The Salween River has flowed through Karen State for millennia without a dam. At least thirteen indigenous groups live along its banks, fishing its waters, farming its floodplains, and navigating its currents between Myanmar and Thailand. The Hatgyi Dam project proposes to change that -- a massive gravity dam 33 kilometers downstream of where the Moei River meets the Salween, designed to generate up to 1,500 megawatts of electricity, the vast majority of which would be exported to Thailand. The dam does not yet exist. But the conflict around it has been reshaping the region for years.
The Hatgyi Dam is a joint venture funded by Thailand's Electricity Generating Authority (EGAT), China's Sinohydro Corporation, and Myanmar's Ministry of Electric Power alongside the International Group of Entrepreneurs (IGE). EGAT, a Thai government-owned company that has been building dams since 1964, would receive the bulk of the generated power. The arrangement follows a familiar pattern in the region: energy infrastructure built in one country to serve the grid of another, with the communities nearest the construction bearing the heaviest costs. The dam site sits in the Myaing Gyi Ngu area of Hlaing Bwe Township, an area that is both ethnically diverse and ecologically sensitive. For the Karen villagers who live there, the project represents the arrival of outside interests in a landscape they have managed, and fought over, for generations.
In 2013, the Karen National Union informed local villagers that nine Karen villages would be flooded and damaged if the Hatgyi Dam were built. The prospect of displacement is not abstract here -- these are communities with homes, farms, and histories rooted in the Salween's floodplain. Paul Sein Twa, director of the Karen Environmental and Social Action Network (KESAN), stated plainly that local people do not want dams on the Salween without the free, prior, and informed consent of impacted communities. An open letter from the Karen Rivers Watch echoed the point: there had been little consultation with affected communities, and the majority of local populations opposed the project. The criticism is not merely about water levels. It is about who decides what happens to a landscape, and whether the people who live on it get any say.

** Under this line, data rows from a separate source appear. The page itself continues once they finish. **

/-- Settles O38: the branches of BusRead for an empty read and for a read of one byte, by the first position that fails
it. -/
theorem readTransaction : Obligations.ReadTransaction := by
  intro a n held d
  refine ⟨(busRead_cases a n true held d).1, busRead_refused, fun k hk hle => busRead_broken hk hle, fun hbroken => ?_⟩
  · have hnot (j : Nat) (hj : j ≤ n.val + 1) : d.brokenAt ≠ some j := fun h => by
      have := hbroken j h
      omega
    have h₀ := hnot 0 (by omega)
    have h₁ := hnot 1 (by omega)
    refine ⟨fun hnack => ?_, fun hnack hn => ?_, fun hnack hn => ?_⟩
    · simp [busRead, h₀, hnack, refusedByte, readStart, addrByte, bit1]
    · simp [busRead, h₀, h₁, hnack, hn, readStart, addrByte, bit1, stopWhen]
    · have h₂ := hnot 2 (by rw [hn]; decide)
      simp [busRead, h₀, h₁, h₂, hnack, hn, readStart, addrByte, bit1, stopWhen]

/-! ## The temperature sum -/

/-- Settles O29: in the range of R173 the sum is a 32-bit number, and wrapping drops multiples of 2^32. -/
theorem temperatureSumRange : Obligations.TemperatureSumRange := by
  intro t off
  have hlo : -2 ^ 7 ≤ t.toInt := BitVec.le_toInt t
  have hhi : t.toInt < 2 ^ 7 := BitVec.toInt_lt
  constructor
  · intro hoff hoff'
    exact toInt_tempSum (by omega) (by omega)
  · have hwrap : (tempSum t off).toInt = (t.toInt + off.toInt).bmod (2 ^ 32) := BitVec.toInt_ofInt ..
    rw [hwrap]
    exact Int.emod_eq_zero_of_dvd (Int.dvd_bmod_sub_self)

end Sys2Proof.Proofs
end

section
/-! SUPPORT. Register accesses under every draw (R160, R161), the whole commands built from them, and the statements of
42_register_protocol.md and 43_sensor_ops.md about what a command ends with. -/

namespace Sys2Proof.Proofs

open Sys2Proof.Laws Sys2Proof.Machine

/-! ## The start of a command -/

/-- The state after the accepting step of a command that is ready (R142, R145). -/
def started (i : Instr) (s : State) : State := dispatchOf i.opcode (s.accept (encode i))

theorem issue_started {i : Instr} {s : State} (hinit : i ≠ .init) (h : ReadyFor i s) :
    applyInput (.host (issueAccess i)) s = .next (started i s) := issue_ready hinit h

/-- A dispatch leaves the latches as acceptance wrote them (R48). -/
theorem dispatchOf_latch (op : Opcode) (s : State) : (dispatchOf op s).latch = s.latch := by
  cases op with
  | init => show (dispatchInit s).latch = _; unfold dispatchInit; split <;> rfl
  | _ => rfl

theorem started_params (i : Instr) (s : State) : (started i s).params = s.params := by
  cases i with
  | init => show (dispatchInit (s.accept _)).params = _; unfold dispatchInit; split <;> rfl
  | _ => rfl

theorem started_latch (i : Instr) (s : State) :
    (started i s).latch.op = opBits i.opcode ∧ (started i s).latch.addr = i.addr ∧ (started i s).latch.off = s.offset := by
  obtain ⟨_, hop, haddr⟩ := encodedFields i
  rw [started, dispatchOf_latch, accept_latch]
  exact ⟨hop, haddr, rfl⟩

/-- The end of each command that uses the bus (R148). -/
def finishOf : Opcode → State → State
  | .init => id
  | .probe => finishProbe
  | .readConfig => finishReadConfig
  | .readTemp => finishReadTemp
  | .setStandby => finishSetStandby
  | .readReg => finishReadReg
  | .writeReg => finishWriteReg

theorem postAccess_of_op {op : Opcode} {s : State} (hop : op ≠ .init) (h : s.latch.op = opBits op) :
    postAccess s = .next (finishOf op s) := by
  unfold postAccess
  rw [h, opOfBits_opBits]
  cases op with
  | init => exact absurd rfl hop
  | _ => rfl

/-! ## Intervals -/

/-- The state in which a transaction has ended with traffic `w` and its interval begins (R131). -/
def intervalBegins (work : Working) (w : List Wire) (s : State) : State :=
  { s with seq := .quiesce, qcnt := s.params.qCycles, busHeld := false, work := work, wire := s.wire ++ w }

/-- The state in which the interval of an access with traffic `w` is over and PostAccess begins. -/
def accessOver (work : Working) (w : List Wire) (s : State) : State :=
  { s with seq := .quiesce, qcnt := 0, busHeld := false, work := work, wire := s.wire ++ w }

theorem drive_interval {work : Working} {w : List Wire} {s : State} (hrst : s.inReset = false) :
    drive (quietScript s.params) (intervalBegins work w s) = postAccess (accessOver work (w ++ [.quiet]) s) := by
  have hover : { (intervalBegins work w s).logQuiet with qcnt := 0 } = accessOver work (w ++ [.quiet]) s := by
    simp [State.logQuiet, intervalBegins, accessOver]
  rw [← hover]
  exact drive_quiesce hrst rfl rfl

/-- A transaction that ends in an interval, and the interval. -/
theorem drive_answer_interval {d : BusDraw} {work : Working} {w : List Wire} {s : State} (hrst : s.inReset = false)
    (h : seqStep (some d) s = .next (intervalBegins work w s)) :
    drive (answer d :: quietScript s.params) s = postAccess (accessOver work (w ++ [.quiet]) s) := by
  have hend : applyInput (answer d) s = .next (intervalBegins work w s) := (applyInput_seq hrst).trans h
  rw [drive_cons_next hend, drive_interval hrst]

/-- PostAccess of a running command is its own end (R148). -/
theorem postAccess_accessOver {i : Instr} (hi : i ≠ .init) (work : Working) (w : List Wire) (s : State) :
    postAccess (accessOver work w (started i s)) = .next (finishOf i.opcode (accessOver work w (started i s))) :=
  postAccess_of_op (fun hop => hi (opcode_eq_init hop)) (started_latch i s).1

/-! ## Read accesses -/

/-- What a read access leaves in the working registers (R49, R146): the byte, or which of its transactions failed. -/
def workAfterRead (e : Except Code Byte) (k : Working) : Working :=
  match e with
  | .ok b => { k with rxb := b, accOk := true }
  | .error c => { k with accOk := false, accFail := c == .failRead }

The Hatgyi Dam has become entangled with Myanmar's longest-running civil conflict. International Rivers has documented how the project has obstructed peace negotiations between the Karen National Union (KNU) and the Myanmar Army. A temporary ceasefire was signed between the two sides, but within months witnesses reported eight army battalions near the dam site -- a buildup that locals and Karen leaders interpreted as protection for the construction, not for the peace. The Democratic Karen Buddhist Army (DKBA) was forced to evacuate the dam area. Colonel Saw Maung Kyar, the DKBA's tactical operations commander, warned that problems would worsen if the government used the dam as an excuse to increase its military presence. Naw Paw Gay of the Karen Rivers Watch described what that presence means in practice: forced labor, villagers compelled to carry military rations and ammunition, and civilians ordered to lead soldiers through mined areas. The dam, in this telling, is not just infrastructure. It is a pretext for military control over contested territory.
The environmental stakes are as high as the political ones. The Salween is one of the longest free-flowing rivers in Southeast Asia, and the Hatgyi Dam site sits near an active geological fault line. Environmental researcher Steve Thompson of KESAN warned that the dam could wipe out many or most riverine fish species, with serious consequences for villagers who depend on the river for food and livelihood. The Karen Rivers Watch described the site as an ecologically sensitive area. Environmental assessments have flagged risks of flooding, biodiversity loss, soil degradation, pollution, and deforestation. The Salween's value is not only ecological. For the indigenous communities along its banks, the river is a transportation route, a food source, a cultural anchor, and a boundary that has defined territorial identity for centuries. Damming it would not merely alter a waterway. It would restructure the relationship between a people and the landscape they call home.
Located at 17.53N, 97.75E in Karen State, southeastern Myanmar, at the proposed dam site on the Salween River roughly 33 km downstream of its confluence with the Moei River. The Salween gorge is visible from altitude as a deep river valley cutting through dense forest in the Dawna Range along the Thai-Myanmar border. Nearest airport is Mae Sot (VTPM) on the Thai side, approximately 80 km to the south. Yangon International Airport (VYYY) is roughly 300 km to the west. Terrain is rugged and mountainous. Best visibility in the dry season (November to March).